Another proof of the identity for the Hilbert transform can be found by means of Fourier transform. If $\sigma(\xi) = i \operatorname{sign} \xi$, then
$$ \mathcal{F}(H(f g) - f H g - g H f)(\xi) = \int \mathcal{F} f(\eta) \mathcal{F} g(\xi - \eta) (\sigma(\xi) - \sigma(\xi - \eta) - \sigma(\eta)) d\eta . $$
It turns out that
$$ \sigma(\xi) - \sigma(\xi - \eta) - \sigma(\eta) = \sigma(\xi)\sigma(\xi - \eta) \sigma(\eta) , $$
and so $H(f g) - f H g - g H f = H(Hf Hg)$.
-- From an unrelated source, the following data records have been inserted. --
-- ==== Sys2Proof/Machine/Operands.lean ====
section
/-! DEFINITION. The words of books 0, 5 and 6: which word an offset names, where a word lies, which
values it takes (R204), what it reads as (R68), and what an accepted write of it does (R58, R69, R75). -/

namespace Sys2Proof.Machine

/-! ## The words -/

/-- The configuration words of book 0 that hold one number or field group and have a default (R203). -/
inductive ConfigWord where
  | noticeEnable
  | quaysideOwner
  | deskOwner
  | substitute
  | stepMode
  | feeRate
  | tariffA
  | tariffB
  | dispenseLimit
  | settleBand
  | settleCount
  | settleWindow
  | settleBreak
  | emptyThreshold
  | declareMode
  | clearCount
  | gateDirection
  | crateType (t : Fin 16)
  | schedule (k : Fin 4)
  deriving DecidableEq, Repr

/-- A word of book 0, 5 or 6 (chapter 11). -/
inductive SpecialWord where
  | hallMode
  | command
  | noticeFlags
  | clockControl
  | clockDate
  | clockTime
  | tariffBand
  | faultWord (i : Nat)
  | echo (i : Nat)
  | engineWord
  | tail
  | config (c : ConfigWord)
  | descriptor (slot : Fin 57) (second : Fin 2)
  | quayFlags
  | quayEnable
  | quayRestart
  | param (p : ParamWord)
  | commit (n : Fin 8)
  | sample (n : Fin 8)
  | test (n : Fin 8)
  | weight (n : Fin 8)
  | scaleState (n : Fin 8)
  | tray (n : Fin 8)
  | scaleStatus (n : Fin 8) (i : Nat)
  | raw (r : Fin 12)
  | declared (r : Fin 12)
  | readerStatus (r : Fin 12) (i : Nat)
  | bayWord (b : Fin 6)
  | request (b : Fin 6)
  | done (b : Fin 6)
  | bayStatus (b : Fin 6) (i : Nat)
  | trigger (slot : Fin 3)
  | deskStatus (slot : Fin 3) (i : Nat)
  | unassigned
  deriving DecidableEq, Repr

/-- The configuration word at an offset of book 0. -/
def configAt (off : Nat) : Option ConfigWord :=
  match off with
  | 0x00C => some .noticeEnable
  | 0x0A4 => some .quaysideOwner
  | 0x0A8 => some .deskOwner
  | 0x0AC => some .substitute
  | 0x0B0 => some .stepMode
  | 0x0B4 => some .feeRate
  | 0x0B8 => some .tariffA
  | 0x0BC => some .tariffB
  | 0x0C0 => some .dispenseLimit
  | 0x0C4 => some .settleBand
  | 0x0C8 => some .settleCount
  | 0x0CC => some .settleWindow
  | 0x0D0 => some .settleBreak
  | 0x0D4 => some .emptyThreshold
  | 0x0D8 => some .declareMode
  | 0x0DC => some .clearCount
  | 0x0E0 => some .gateDirection
  | _ =>
    if h : 0x100 ≤ off ∧ off < 0x140 then some (.crateType ⟨(off - 0x100) / 4, by omega⟩)
    else if h : 0x140 ≤ off ∧ off < 0x150 then some (.schedule ⟨(off - 0x140) / 4, by omega⟩)
    else none

/-- The offset of a configuration word in book 0. -/
def ConfigWord.offset : ConfigWord → Nat
  | .noticeEnable => 0x00C
  | .quaysideOwner => 0x0A4
  | .deskOwner => 0x0A8
  | .substitute => 0x0AC
  | .stepMode => 0x0B0
  | .feeRate => 0x0B4
  | .tariffA => 0x0B8
  | .tariffB => 0x0BC
  | .dispenseLimit => 0x0C0
  | .settleBand => 0x0C4
  | .settleCount => 0x0C8
  | .settleWindow => 0x0CC
  | .settleBreak => 0x0D0
  | .emptyThreshold => 0x0D4
  | .declareMode => 0x0D8
  | .clearCount => 0x0DC
  | .gateDirection => 0x0E0
  | .crateType t => 0x100 + 4 * t.val
  | .schedule k => 0x140 + 4 * k.val

/-- The word at a word-aligned offset of the CONTROL book. -/
def controlWordAt (off : Nat) : SpecialWord :=
  match off with
  | 0x000 => .hallMode
  | 0x004 => .command
  | 0x008 => .noticeFlags
  | 0x010 => .clockControl
  | 0x014 => .clockDate
  | 0x018 => .clockTime
  | 0x01C => .tariffBand
  | 0x0A0 => .tail
  | _ =>
    if 0x20 ≤ off ∧ off < 0x40 then .faultWord ((off - 0x20) / 4)
    else if 0x40 ≤ off ∧ off < 0x80 then .echo ((off - 0x40) / 4)
    else if 0x80 ≤ off ∧ off < 0xA0 then .engineWord
    else match configAt off with
      | some c => .config c
      | none =>
        if h : 0x200 ≤ off ∧ off < 0x3C8 then
          .descriptor ⟨(off - 0x200) / 8, by omega⟩ ⟨(off - 0x200) / 4 % 2, by omega⟩
        else .unassigned

/-- The word of scale slot n at an offset into the slot. -/
def scaleWordAt (n : Fin 8) (i : Nat) : SpecialWord :=
  match i with
  | 0x00 => .param (.boat n)
  | 0x04 => .param (.species n)
  | 0x08 => .param (.grade n)
  | 0x0C => .commit n
  | 0x10 => .sample n
  | 0x14 => .test n
  | 0x18 => .weight n
  | 0x1C => .scaleState n
  | 0x20 => .tray n
  | 0x24 => .scaleStatus n 0
  | 0x28 => .scaleStatus n 1
  | 0x2C => .scaleStatus n 2
  | _ => .unassigned

/-- The word of reader slot r; a scale reader has no HOLDER word (R124). -/
def readerWordAt (r : Fin 12) (i : Nat) : SpecialWord :=
  match i with
  | 0x00 => .raw r
  | 0x04 => if 8 ≤ r.val then .param (.holder ⟨r.val - 8, by omega⟩) else .unassigned
  | 0x08 => .declared r
  | 0x0C => .readerStatus r 0
  | 0x10 => .readerStatus r 1
  | _ => .unassigned

/-- The word of bay slot b. -/
def bayWordAt (b : Fin 6) (i : Nat) : SpecialWord :=
  if i < 0x20 then .bayWord b
  else match i with
    | 0x20 => .param (.requestBoat b)
    | 0x24 => .param (.requestKg b)
    | 0x28 => .param (.deliveredKg b)
    | 0x2C => .request b
    | 0x30 => .done b
    | 0x34 => .bayStatus b 0
    | 0x38 => .bayStatus b 1
    | _ => .unassigned

/-- The word at a word-aligned offset of the QUAYSIDE book. -/
def quaysideWordAt (off : Nat) : SpecialWord :=
  if off = 0 then .quayFlags
  else if off = 4 then .quayEnable
  else if off = 8 then .quayRestart
  else if h : 0x100 ≤ off ∧ off < 0x300 then scaleWordAt ⟨(off - 0x100) / 64, by omega⟩ (off % 64)
  else if h : 0x300 ≤ off ∧ off < 0x480 then readerWordAt ⟨(off - 0x300) / 32, by omega⟩ (off % 32)
  else if h : 0x500 ≤ off ∧ off < 0x680 then bayWordAt ⟨(off - 0x500) / 64, by omega⟩ (off % 64)
  else .unassigned

/-- The word at a word-aligned offset of the DESK book. -/
def deskWordAt (off : Nat) : SpecialWord :=
  if h : off < 0x60 then
    let slot : Fin 3 := ⟨off / 32, by omega⟩
    let i := off % 32
    if i < 0x10 then .param (.desk slot ⟨i / 4 % 4, by omega⟩)
    else if i = 0x10 then .trigger slot
    else .deskStatus slot ((i - 0x14) / 4)
  else .unassigned

/-- The word of book 0, 5 or 6 that an offset lies in; books 1 to 4 have records alone. -/
def specialWordAt (book : Fin 7) (off : Nat) : SpecialWord :=
  let w := off / 4 * 4
  match book.val with
  | 0 => controlWordAt w
  | 5 => quaysideWordAt w
  | 6 => deskWordAt w
  | _ => .unassigned

/-! ## Where a word lies -/

/-- A port address of a book and an offset (R52). -/
def portAddr (book off : Nat) : BitVec 24 := BitVec.ofNat 6 book ++ BitVec.ofNat 18 off

/-- The port address of a configuration word. -/
def ConfigWord.addr (c : ConfigWord) : BitVec 24 := portAddr 0 c.offset

/-- The QUAYSIDE or DESK offset and book of a parameter word (chapter 11). -/
def paramPlace : ParamWord → Nat × Nat
  | .boat n => (5, 0x100 + 64 * n.val)
  | .species n => (5, 0x104 + 64 * n.val)
  | .grade n => (5, 0x108 + 64 * n.val)
  | .holder g => (5, 0x404 + 32 * g.val)
  | .requestBoat b => (5, 0x520 + 64 * b.val)
  | .requestKg b => (5, 0x524 + 64 * b.val)
  | .deliveredKg b => (5, 0x528 + 64 * b.val)
  | .desk slot i => (6, 32 * slot.val + 4 * i.val)

/-- The port address of a parameter word. -/
def paramAddr (p : ParamWord) : BitVec 24 := portAddr (paramPlace p).1 (paramPlace p).2

/-! ## Values -/

/-- A number in a range (R204). -/
def inRange (w : Word) (lo hi : Nat) : Bool := decide (lo ≤ w.toNat) && decide (w.toNat ≤ hi)

/-- The values a configuration word takes, given the window and the break count it is held against
(R82, R194, R204). -/
def ConfigWord.takes (c : ConfigWord) (window brk : Nat) (w : Word) : Bool :=
  match c with
  | .noticeEnable => true
  | .substitute => true
  | .quaysideOwner => inRange w 0 1
  | .deskOwner => inRange w 0 1
  | .stepMode => inRange w 0 1
  | .feeRate => inRange w 0 200
  | .tariffA => inRange w 0 10000
  | .tariffB => inRange w 0 10000
  | .dispenseLimit => inRange w 30 3600
  | .settleBand => inRange w 1 255
  | .settleCount => inRange w 2 64
  | .settleWindow => inRange w (max 8 brk) 64
  | .settleBreak => inRange w 1 window
  | .emptyThreshold => inRange w 0 65535
  | .declareMode => inRange w 0 1
  | .clearCount => inRange w 1 15
  | .gateDirection => inRange w 0 15
  | .crateType _ => decide ((field w 0 16).toNat ≤ 2000) && decide ((field w 16 16).toNat ≤ 10000)
  | .schedule _ => scheduleValid w

/-- The commit's shadows are in range (R93). -/
def ScaleShadow.valid (sh : ScaleShadow) : Bool :=
  inRange sh.boat 0 255 && inRange sh.species 0 255 && inRange sh.grade 0 7

/-- The values a word takes at check 9 of R55 (R204). -/
def State.takesValue (s : State) (w : SpecialWord) (v : Word) : Bool :=
  match w with
  | .hallMode => inRange v 1 2
  | .command => inRange v 0 4
  | .clockDate => (dateOfWord v).valid
  | .clockTime => (timeOfWord v).valid && field v 24 8 == 0
  | .tariffBand => inRange v 0 1
  | .faultWord _ => v == 0
  | .tail => s.tailAccepted v
  | .config c => c.takes s.weigh.settle.window.toNat s.weigh.settle.brk.toNat v
  | .quayRestart => v == 1
  | .commit n => (s.shadows.scale.get n).valid
  | .sample _ => inRange v 0 500000
  | .request b => inRange (s.shadows.bay.get b).boat 0 255 && inRange (s.shadows.bay.get b).kg 1 5000
  | .done b => inRange (s.shadows.bay.get b).delivered 0 6000
  | _ => true

/-- The words a port may write (R57). -/
def SpecialWord.writable : SpecialWord → Bool
  | .faultWord i => i == 0
  | .echo _ => false
  | .engineWord => false
  | .weight _ => false
  | .scaleState _ => false
  | .tray _ => false
  | .scaleStatus _ _ => false
  | .declared _ => false
  | .readerStatus _ _ => false
  | .bayWord _ => false
  | .bayStatus _ _ => false
  | .deskStatus _ _ => false
  | .unassigned => false
  | _ => true

/-- The words writable only in SETUP (R125). -/
def SpecialWord.setupOnly : SpecialWord → Bool
  | .config .declareMode => true
  | .config .clearCount => true
  | .config .gateDirection => true
  | _ => false

/-- The words that need a held clock (R171). -/
def SpecialWord.needsHold : SpecialWord → Bool
  | .clockDate => true
  | .clockTime => true
  | _ => false

/-! ## Stations -/

/-- Whether a scale is fitted (R57). -/
def State.scaleFitted (s : State) (n : Nat) : Bool :=
  match s.profile with
  | none => false
  | some p => decide (n < p.scales.toNat)

/-- Whether a reader is fitted: a scale reader with its scale, a gate reader by the count (R57). -/
def State.readerFitted (s : State) (r : Fin 12) : Bool :=
  if r.val < 8 then s.scaleFitted r.val
  else match s.profile with
    | none => false
    | some p => decide (r.val - 8 < p.gates.toNat)

/-- Whether the station of a word's slot is fitted; words of no station pass (R57). -/
def State.wordFitted (s : State) : SpecialWord → Bool
  | .param (.boat n) => s.scaleFitted n.val
  | .param (.species n) => s.scaleFitted n.val
  | .param (.grade n) => s.scaleFitted n.val
  | .param (.holder g) => s.readerFitted (gateReader g)
  | .param (.requestBoat b) => s.bayFitted b
  | .param (.requestKg b) => s.bayFitted b
  | .param (.deliveredKg b) => s.bayFitted b
  | .commit n => s.scaleFitted n.val
  | .sample n => s.scaleFitted n.val
  | .test n => s.scaleFitted n.val
  | .raw r => s.readerFitted r
  | .request b => s.bayFitted b
  | .done b => s.bayFitted b
  | _ => true

/-- A commit state is PENDING (R93). -/
def CommitState.isPending : CommitState → Bool
  | .pending _ => true
  | _ => false

/-- Whether a trigger finds its slot free (R76). The STATUS of a desk-book slot is TAKEN exactly while
its posting is outstanding (R77). -/
def State.slotFree (s : State) : SpecialWord → Bool
  | .trigger slot => decide ((s.desk.get slot).outcome ≠ .taken)
  | .commit n => !(s.scale n).commit.isPending
  | _ => true

/-! ## The hall mode -/

/-- The five quiet conditions (R195). -/
def State.quiet (s : State) : Bool :=
  s.engine.queue.isEmpty && decide (s.engine.state = .idle) && s.baysIdle &&
    allBank s.tags.readers (fun r => !r.held && r.pending.isNone) &&
    allBank s.ice.bays (fun b => b.pending.isNone) &&
    (match s.clock.request with
      | .waiting _ => false
      | _ => true)

/-- The hall mode a HALL_MODE code names. -/
def hallModeOf (v : Word) : HallMode := if v = 2 then .trading else .setup

/-- Check 14: NOT_FORMATTED of a change to TRADING (R195). -/
def State.formatAllows (s : State) (w : SpecialWord) (v : Word) : Bool :=
  match w with
  | .hallMode =>
    decide (hallModeOf v = s.engine.mode) || decide (hallModeOf v = .setup) || s.isFormatted
  | _ => true

/-- Check 14: NOT_QUIET of a change to SETUP (R195). -/
def State.quietAllows (s : State) (w : SpecialWord) (v : Word) : Bool :=
  match w with
  | .hallMode =>
    decide (hallModeOf v = s.engine.mode) || decide (hallModeOf v = .trading) || s.quiet
  | _ => true

/-! ## Reading live words -/

/-- The fault record's words (chapter 11): the fields of an EMPTY record read 0 (log 48). -/
def FaultRecord.word (r : FaultRecord) (i : Nat) : Word :=
  match r.latched with
  | none => if i = 0 then 0#23 ++ flagBit r.second ++ 0#8 else 0
  | some f =>
    match i with
    | 0 => 0#23 ++ flagBit r.second ++ 1#8
    | 1 => BitVec.ofNat 8 (match f.size with | .byte => 1 | .half => 2 | .word => 4) ++
        (0#7 ++ flagBit f.write) ++ (0#2 ++ f.addr.extractLsb' 18 6) ++
        (match f.port with | .office => 0#8 | .quay => 1#8)
    | 2 => 0#14 ++ f.addr.extractLsb' 0 18
    | 3 => f.reason.code
    | 4 => f.stamp.count
    | 5 => 0#31 ++ flagBit f.stamp.unsure
    | _ => 0

/-- The part state's code (chapter 11). -/
def PartState.code : PartState → Word
  | .unpowered => 0
  | .starting => 0
  | .noProfile => 1
  | .running => 2

/-- The profile echo's words (R201, chapter 11). -/
def State.echoWord (s : State) (i : Nat) : Word :=
  match s.profile with
  | none => if i = 0 then s.part.code else 0
  | some p =>
    match i with
    | 0 => s.part.code
    | 1 => p.storeSize.setWidth 32
    | 2 => p.sets.setWidth 8 ++ p.bays.setWidth 8 ++ p.gates.setWidth 8 ++ p.scales.setWidth 8
    | 3 => p.select.setWidth 32
    | 4 => p.checkSum.setWidth 32
    | _ => if h : 5 ≤ i ∧ i < 12 then (p.bases.get ⟨i - 5, by omega⟩).setWidth 32 else 0

/-- The code of a hall mode. -/
def HallMode.code : HallMode → Word
  | .setup => 1
  | .trading => 2

/-- The code of a tariff band. -/
def Band.code : Band → Word
  | .a => 0
  | .b => 1

/-- The value of a live word, but for the clock latch; none for a word of the store (R68). -/
def State.liveWord (s : State) : SpecialWord → Option Word
  | .hallMode => some s.engine.mode.code
  | .command => some 0
  | .noticeFlags => some (s.notices.flags.setWidth 32)
  | .clockControl => some s.clock.controlWord
  | .clockDate => some s.clock.date.word
  | .clockTime => some s.clock.time.word
  | .tariffBand => some s.ice.band.code
  | .faultWord i => some (s.fault.word i)
  | .echo i => some (s.echoWord i)
  | .quayFlags => some (s.notices.quayFlags.setWidth 32)
  | .weight n => some ((s.scale n).weightWord s.copies.substitute)
  | .scaleState n => some (s.scale n).stateWord
  | .tray n => some (s.scale n).trayWord
  | .scaleStatus n i => some ((s.scale n).status.word i)
  | .declared r => some ((s.reader r).declaredWord s.copies.substitute)
  | .readerStatus r i => some ((s.reader r).status.word i)
  | .bayStatus b i => some ((s.bay b).status.word i)
  | .deskStatus slot i => some ((s.desk.get slot).word i)
  | _ => none

/-- The words that a write changes in the part alone (R69). -/
def SpecialWord.isLive : SpecialWord → Bool
  | .hallMode => true
  | .command => true
  | .noticeFlags => true
  | .clockControl => true
  | .clockDate => true
  | .clockTime => true
  | .tariffBand => true
  | .faultWord _ => true
  | .quayFlags => true
  | _ => false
The same calculation for the Riesz transform, that is, $\sigma(\xi) = \xi_j / |\xi|$, leads to something much more complicated: $\sigma(\xi) - \sigma(\xi - \eta) - \sigma(\eta)$ is not a product of three functions as it was for the Hilbert transform. Therefore, $R_j(f g) - f R_j g - g R_j f$ is not of the form $A(Bf Bg)$ for whatever Fourier multipliers $A$ and $B$.
However, the expression for $\sigma(\xi) - \sigma(\xi - \eta) - \sigma(\eta)$ can be be slightly simplified: if I am not mistaken,
$$ \sigma(\xi) - \sigma(\xi - \eta) - \sigma(\eta) = \sigma(\xi) (1 - (2 + 2 |\xi - \eta|^{-1} |\eta|^{-1} \langle \xi - \eta, \eta\rangle)^{1/2}).$$
It follows that indeed $R_j(f g) - f R_j g - g R_j f$ is the Riesz transform of something rather regular; namely, it is equal to $R_j(B(f,g))$, where $$B(f, g)(z) = \text{p.v.}\iint f(x) g(y) k(z - x, z - y) dx dy$$ with singular kernel $k$ given by $$\mathcal{F} k(\xi, \eta) = (1 - (2 + 2 |\xi|^{-1} |\eta|^{-1} \langle \xi, \eta\rangle)^{1/2}).$$